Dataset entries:
= Beginning of Section =
/-- The predicate and vector instructions of R338: the predicate, register or lanes that each writes, with everything else of the task as it was; VSUM alone sets flags. PCMP and VCMP
with a condition above 9 and PFLAG with one above 14 take ILLEGAL_OP. -/
def Obligations.KwPredicatesAndVectors : Prop :=
  ((∀ x d a b cond, PredRow (.kPcmp x d a b cond) x.core x.g d fun r p => MaskOf (Holds cond.toNat (r.rg a) (r.rg b)) p)
    ∧ (∀ x d cond, PredRow (.kPflag x d cond) x.core x.g d fun r p => MaskOf (FlagHolds cond.toNat r.flags) p)
    ∧ (∀ x, PredRow (.kPlogAnd x) x.core x.g x.d fun r p => ∀ i, p.getLsbD i = ((r.pg x.a).getLsbD i && (r.pg x.b).getLsbD i))
    ∧ (∀ x, PredRow (.kPlogOr x) x.core x.g x.d fun r p => ∀ i, p.getLsbD i = ((r.pg x.a).getLsbD i || (r.pg x.b).getLsbD i))
    ∧ (∀ x, PredRow (.kPlogXor x) x.core x.g x.d fun r p => ∀ i, p.getLsbD i = ((r.pg x.a).getLsbD i != (r.pg x.b).getLsbD i))
    ∧ (∀ x, PredRow (.kPlogAndn x) x.core x.g x.d fun r p => ∀ i, p.getLsbD i = ((r.pg x.a).getLsbD i && ! (r.pg x.b).getLsbD i))
    ∧ (∀ x, PredRow (.kPlogNot x) x.core x.g x.d fun r p => ∀ i, i < 16 → p.getLsbD i = ! (r.pg x.a).getLsbD i)
    ∧ (∀ x d imm, PredRow (.kPset x d imm) x.core x.g d fun _ p => p = imm)
    ∧ (∀ x d a, PredRow (.kPmov x d a) x.core x.g d fun r p => p = (r.rg a).extractLsb' 0 16)
    ∧ (∀ x d a, GenRow (.kPget x d a) x.core x.g d fun r w => w.toNat = (r.pg a).toNat)
    ∧ (∀ x d a, GenRow (.kPcnt x d a) x.core x.g d fun r w => w.toNat = (List.range 16).countP (r.pg a).getLsbD))
    ∧ ((VecRow .kVadd (fun a b d => d = a + b) ∧ VecRow .kVsub (fun a b d => d = a - b)
    ∧ VecRow .kVmul (fun a b d => d.toNat = a.toNat * b.toNat % 2 ^ 32)
    ∧ VecRow .kVand (fun a b d => d = a &&& b) ∧ VecRow .kVor (fun a b d => d = a ||| b) ∧ VecRow .kVxor (fun a b d => d = a ^^^ b)
    ∧ VecRow .kVshl (fun a b d => d.toNat = a.toNat * 2 ^ b.toNat % 2 ^ 32) ∧ VecRow .kVshr (fun a b d => d.toNat = a.toNat / 2 ^ b.toNat)
    ∧ VecRow .kVsar (fun a b d => d.toInt = a.toInt / 2 ^ b.toNat)
    ∧ VecRow .kVmin (fun a b d => d.toInt = min a.toInt b.toInt) ∧ VecRow .kVmax (fun a b d => d.toInt = max a.toInt b.toInt)
    ∧ VecRow .kVminu (fun a b d => d.toNat = min a.toNat b.toNat) ∧ VecRow .kVmaxu (fun a b d => d.toNat = max a.toNat b.toNat)
    ∧ VecRow .kVmov (fun a _ d => d = a))
    ∧ ((∀ (x : CArgs) (d : Fin 8) (a b : Fin 16) (cond : BitVec 7) (s : State) (r : TaskRun), Ready s x.core (.kVcmp x d a b cond) r → r.mask x.g ≠ 0 →
      ∃ t r' p, exec (.kVcmp x d a b cond) s = .next t ∧ OnlyTask s t x.core r'
        ∧ (∀ l, l < 16 → (p.getLsbD l = true ↔ (r.mask x.g).getLsbD l = true ∧ Holds cond.toNat (r.lane a l) (r.lane b l)))
        ∧ WritesP r r' d p ∧ Scalar r r' ∧ r'.g = r.g ∧ r'.flags = r.flags ∧ r'.v = r.v)
    ∧ (∀ (x : CArgs) (d : Fin 16) (a : Fin 32) (s : State) (r : TaskRun), Ready s x.core (.kVbcast x d a) r → r.mask x.g ≠ 0 →
        ∃ t r', exec (.kVbcast x d a) s = .next t ∧ OnlyTask s t x.core r' ∧ WritesV r r' d (r.mask x.g) (fun _ => r.rg a)
          ∧ Scalar r r' ∧ r'.g = r.g ∧ r'.p = r.p ∧ r'.flags = r.flags)
    ∧ (∀ x d a l, GenRow (.kVext x d a l) x.core x.g d fun r w => w = r.lane a l.val)
    ∧ (∀ (x : CArgs) (d : Fin 16) (a : Fin 32) (n : Fin 16) (s : State) (r : TaskRun), Ready s x.core (.kVins x d a n) r → r.holds x.g = true →
        ∃ t r', exec (.kVins x d a n) s = .next t ∧ OnlyTask s t x.core r' ∧ WritesV r r' d (BitVec.ofNat 16 (2 ^ n.val)) (fun _ => r.rg a)
          ∧ Scalar r r' ∧ r'.g = r.g ∧ r'.p = r.p ∧ r'.flags = r.flags)
    ∧ ∀ (x : CArgs) (d : Fin 32) (a : Fin 16) (s : State) (r : TaskRun), Ready s x.core (.kVsum x d a) r → r.mask x.g ≠ 0 →
        ∃ t r' w, exec (.kVsum x d a) s = .next t ∧ OnlyTask s t x.core r'
          ∧ w.toNat = ((List.range 16).map fun l => if (r.mask x.g).getLsbD l then (r.lane a l).toNat else 0).sum % 2 ^ 32
          ∧ WritesG r r' d w ∧ r'.flags = { r.flags with n := w.msb, z := decide (w = 0) } ∧ Scalar r r' ∧ r'.p = r.p ∧ r'.v = r.v))
    ∧ ∀ (core : CoreId) (w : Word) (s : State) (r : TaskRun), (s.core core.key).run = some r → r.stallAt = none → r.rep = false → r.fetch = some w →
        r.holds ⟨w.msb, Fin.ofNat 8 (w.toNat / 2 ^ 28)⟩ = true →
        (w.toNat / 2 ^ 22 % 64 = 0x30 ∨ w.toNat / 2 ^ 22 % 64 = 0x39) ∧ 9 < w.toNat % 128 ∨ w.toNat / 2 ^ 22 % 64 = 0x31 ∧ 14 < w.toNat % 128 →
        exec (.kUnassigned core w) s = .next (s.takeExc core.key r Exc.ILLEGAL_OP)

/-- The start of a task (R324, R326): the registers of its core, the cleared scratch and the frame region. -/
def Obligations.KwTaskStart : Prop :=
  ∀ (quad : Quad) (tk : Task) (k : Nat) (f : Flow) (p : Prog) (n : Node) (s : State), (s.disp quad.ix).ready = [tk] → tk.prio < 4 → (s.disp quad.ix).cores.last = tk.inst →
    0 < KV.getD 0 (s.disp quad.ix).cores.credit tk.inst → s.pickCore quad.ix tk = some k → s.flow? tk.flow = some f → s.progOf f = some p → s.nodeOf f tk.node = some n →
    (∀ e ∈ (s.disp quad.ix).entries, e.2.fired = true) → f.d.params.length = 64 →
    Yields (.taskDispatch quad) s fun t => ∃ r, (t.core (64 * quad.ix + k)).run = some r ∧ r.task = tk
      ∧ (∀ i : Fin 32, r.rg i = 0) ∧ (∀ i : Fin 8, i ≠ 0 → r.pg i = 0) ∧ (∀ (i : Fin 16) (l : Nat), l < 16 → r.lane i l = 0)
      ∧ r.flags = ⟨false, false, false, false, false⟩ ∧ r.dze = false ∧ r.repcnt = 0 ∧ r.rep = false
      ∧ r.ldepth = 0 ∧ (∀ m, r.ls.getD m 0 = 0 ∧ r.le.getD m 0 = 0 ∧ r.lc.getD m 0 = 0) ∧ r.rstack = []
      ∧ r.pc = n.entry ∧ r.rswrap = s.cfgB (cluPage (64 * quad.ix + k)) Fd.CLU_CORECFG_RSWRAP
      ∧ (∀ a, a < 0x3C000 → r.scratch.read a = 0)
      ∧ (∀ j, j < 4 → r.scratch.readBytes (0x3C000 + 32 * j) 32 = match r.inputs.getD j none with | some y => tokenBytes y | none => zeros 32)
      ∧ r.scratch.readBytes 0x3C080 64 = f.d.params ∧ leNat (r.scratch.readBytes 0x3C0C0 5) = tk.seq % 2 ^ 40
      ∧ leNat (r.scratch.readBytes 0x3C0C5 4) = tk.node % 256 + 256 * (tk.inst % 256) + 65536 * (tk.attempt % 256) + 16777216 * (n.outputs % 256)
      ∧ leNat (r.scratch.readBytes 0x3C0CA 4) = tk.flow % 65536 + 65536 * (f.gen % 65536)
      ∧ leNat (r.scratch.readBytes 0x3C0D0 4) = n.scratchKib * 1024 % 2 ^ 32 ∧ leNat (r.scratch.readBytes 0x3C0D4 4) = n.budgetUs % 2 ^ 32
      ∧ ∀ a, a ∈ [0x3C0C9, 0x3C0CE, 0x3C0CF] ∨ 0x3C0D8 ≤ a ∧ a < 0x3C100 → r.scratch.read a = 0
= End of Section =
■ INSTRUCTIONS TO FOLLOW ■
The required answer is the exact run of lines above starting at the line with "r.rstack = []" and ending at the line with "tk.seq % 2 ^ 40", with both ends present.

■ REPLY TO THE TASK ■
      ∧ r.ldepth = 0 ∧ (∀ m, r.ls.getD m 0 = 0 ∧ r.le.getD m 0 = 0 ∧ r.lc.getD m 0 = 0) ∧ r.rstack = []
      ∧ r.pc = n.entry ∧ r.rswrap = s.cfgB (cluPage (64 * quad.ix + k)) Fd.CLU_CORECFG_RSWRAP
      ∧ (∀ a, a < 0x3C000 → r.scratch.read a = 0)
      ∧ (∀ j, j < 4 → r.scratch.readBytes (0x3C000 + 32 * j) 32 = match r.inputs.getD j none with | some y => tokenBytes y | none => zeros 32)
      ∧ r.scratch.readBytes 0x3C080 64 = f.d.params ∧ leNat (r.scratch.readBytes 0x3C0C0 5) = tk.seq % 2 ^ 40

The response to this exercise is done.